The goal of this analysis is to enhance our understanding of the Breast Cancer Wisconsin dataset through Exploratory Data Analysis (EDA), advanced statistical testing, and interactive data visualization. By leveraging R packages such as ggstatsplot for visual statistics and plotly for interactivity, we aim to gain deeper insights into the differences and relationships among cellular characteristics that distinguish benign from malignant tumors.
library(tidyverse)
library(ggstatsplot)
library(plotly)
df <- read.csv("C:/Users/Nadinne/OneDrive/Desktop/Breast Cancer Wisconsin/breast-cancer-wisconsin.csv", stringsAsFactors = TRUE)
str(df)
## 'data.frame': 699 obs. of 11 variables:
## $ id : int 1000025 1002945 1015425 1016277 1017023 1017122 1018099 1018561 1033078 1033078 ...
## $ clump_thickness : int 5 5 3 6 4 8 1 2 2 4 ...
## $ size_uniformity : int 1 4 1 8 1 10 1 1 1 2 ...
## $ shape_uniformity : int 1 4 1 8 1 10 1 2 1 1 ...
## $ marginal_adhesion: int 1 5 1 1 3 8 1 1 1 1 ...
## $ epithelial_size : int 2 7 2 3 2 7 2 2 2 2 ...

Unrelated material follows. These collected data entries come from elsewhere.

-- ==== Sys2Proof/Machine/State.lean ====
section
/-!
DEFINITION. The whole state of the controller as plain data, the reasons a step may stop, and the state right after reset.
-/
namespace Sys2Proof.Machine

/-- What a record-store package holds that takes no writes or is not up to date (R113, R115). -/
structure StoreImage where
  rs : RStore := {}
  lib : LibSt := {}
  nss : List NsSt := []
  log : LogSt := {}
  deriving DecidableEq, Repr

/-- The state of the controller's block, without the queue of commands. -/
structure Chip where
  /-- 64-bit timebase (R2, R102). -/
  tb : BitVec 64 := 0
  /-- The model's own: how many open values have been drawn (log 2). -/
  freeCt : Nat := 0
  /-- The register fields of every page. -/
  reg : RegFile := {}
  /-- Commits that wait for their boundary. -/
  commits : List PageCommit := []
  /-- Pages whose command register has been written since the page's last commit (R490, R516, R568). -/
  cmdPages : List Page := []
  /-- The state of each of the three requesters. -/
  rqHost : ReqState := {}
  rqMgmt : ReqState := {}
  rqI3c : ReqState := {}
  /-- Release, gating and scrub of the islands. -/
  isl : IslandState := {}
  /-- Levels of pins and detectors. -/
  pins : Pins := {}
  /-- The management processors. -/
  mgmt : MgmtState := {}
  /-- Frame 0 has begun (R37). -/
  framesRunning : Bool := false
  /-- SYS.FRAME_NUM (R37). -/
  frameNum : Word := 0
  /-- Timebase at the start of the current frame. -/
  frameStart : Nat := 0
  /-- Fault messages in X16, oldest first (R23). -/
  x16 : List Msg := []
  /-- The fault collector. -/
  col : Collector := {}
  /-- Hallmark units with a state of their own, by number (chapter 17). -/
  halls : List (Nat × HallUnit) := []
  /-- The 22 axes. -/
  axes : Vector AxisSt 22 := Vector.replicate 22 {}
  /-- The 8 spindle commutators. -/
  spins : Vector SpinSt 8 := Vector.replicate 8 {}
  /-- The 4 loop engines. -/
  engs : Vector EngSt 4 := Vector.replicate 4 {}
  /-- The 4 trace units. -/
  traces : Vector TraceSt 4 := Vector.replicate 4 {}
  /-- Servo sets of each head, newest first, of this frame and the one before (R429). -/
  sets : Vector (List ServoSet) 16 := Vector.replicate 16 []
  /-- Newest value of every other input, by SID (R420). -/
  meas : List (Nat × Meas) := []
  /-- Exchange words as readable (R424), by SID. -/
  exch : List (Nat × Meas) := []
  /-- The actuator group of each head. -/
  groups : Vector Group 16 := Vector.replicate 16 {}
  /-- The 16 ports. -/
  heads : Vector HeadSt 16 := Vector.replicate 16 {}
  /-- The optical servo of each port. -/
  servos : Vector ServoSt 16 := Vector.replicate 16 {}
  /-- The 80 beam channels, by port x 5 + beam. -/
  beams : Vector BeamSt 80 := Vector.replicate 80 {}
  /-- Converters, temperatures and the calibration set. -/
  assay : AssaySt := {}
  /-- Buffer memory and its cache. -/
  mem : MemSt := {}
  /-- The staging sluice. -/
  sluice : SluiceSt := {}
  /-- The record store. -/
  rs : RStore := {}
  /-- Contents of the packages that differ from the record store, by package (R115). -/
  images : List (Nat × StoreImage) := []
  /-- The host interface. -/
  host : HostSt := {}
  /-- Library, polders and discs. -/
  lib : LibSt := {}
  /-- The pairing link and the lease. -/
  peer : PeerSt := {}
  /-- Logs and telemetry of the bay. -/
  log : LogSt := {}
  /-- Items in the stripe buffer, oldest first (R32, R330). -/
  stripe : List ReadItem := []
  /-- Slots consumed and not yet in a Slot Map record (R219, R232). -/
  consumed : List Consumed := []
  /-- Ingots reported verified (R390). -/
  verified : List IngotRef := []
  /-- Spindle setpoints written in this frame (R425). -/
  spinDem : List (Nat × Word) := []
  deriving DecidableEq, Repr

/-- Why a step may stop with a fault. -/
inductive Fault where
  /-- Raised by nothing: no command of the block stops the machine (the type keeps a name of its own). Safe. -/
  | none
  deriving DecidableEq, Repr

/-- Why a step is refused. -/
inductive Refusal where
  /-- The command has no meaning in the model yet; raised by an arm of exec. Safe. -/
  | notModelled (mnemonic : String)
  deriving DecidableEq, Repr

/-- The machine: the block and the commands that wait, first in, first out. -/
structure State where
  chip : Chip := {}
  pending : List Instr := []
  deriving DecidableEq, Repr

/-- The key of SYS.RESET_CAUSE.POR in the register store (R129). -/
def porKey : Nat := (0x010 * 1024 + 0x060 / 4) * 32

/-- The machine right after power-on (R95, R129): RESET_N held low, every island in reset, POR set. -/
def State.reset : State := { chip := { reg := { plain := [(porKey, 1)] } } }

/-- What a step answers. -/
abbrev Out := Host.Outcome State Fault Refusal

end Sys2Proof.Machine
end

## $ bare_nucleoli : Factor w/ 11 levels "?","1","10","2",..: 2 3 4 6 2 3 3 2 2 2 ...
## $ bland_chromatin : int 3 3 3 3 3 9 3 3 1 2 ...
## $ normal_nucleoli : int 1 2 1 7 1 7 1 1 1 1 ...
## $ mitoses : int 1 1 1 1 1 1 1 1 5 1 ...
## $ class : int 2 2 2 2 2 4 2 2 2 2 ...
dim(df)
## [1] 699 11
names(df)
## [1] "id" "clump_thickness" "size_uniformity"
## [4] "shape_uniformity" "marginal_adhesion" "epithelial_size"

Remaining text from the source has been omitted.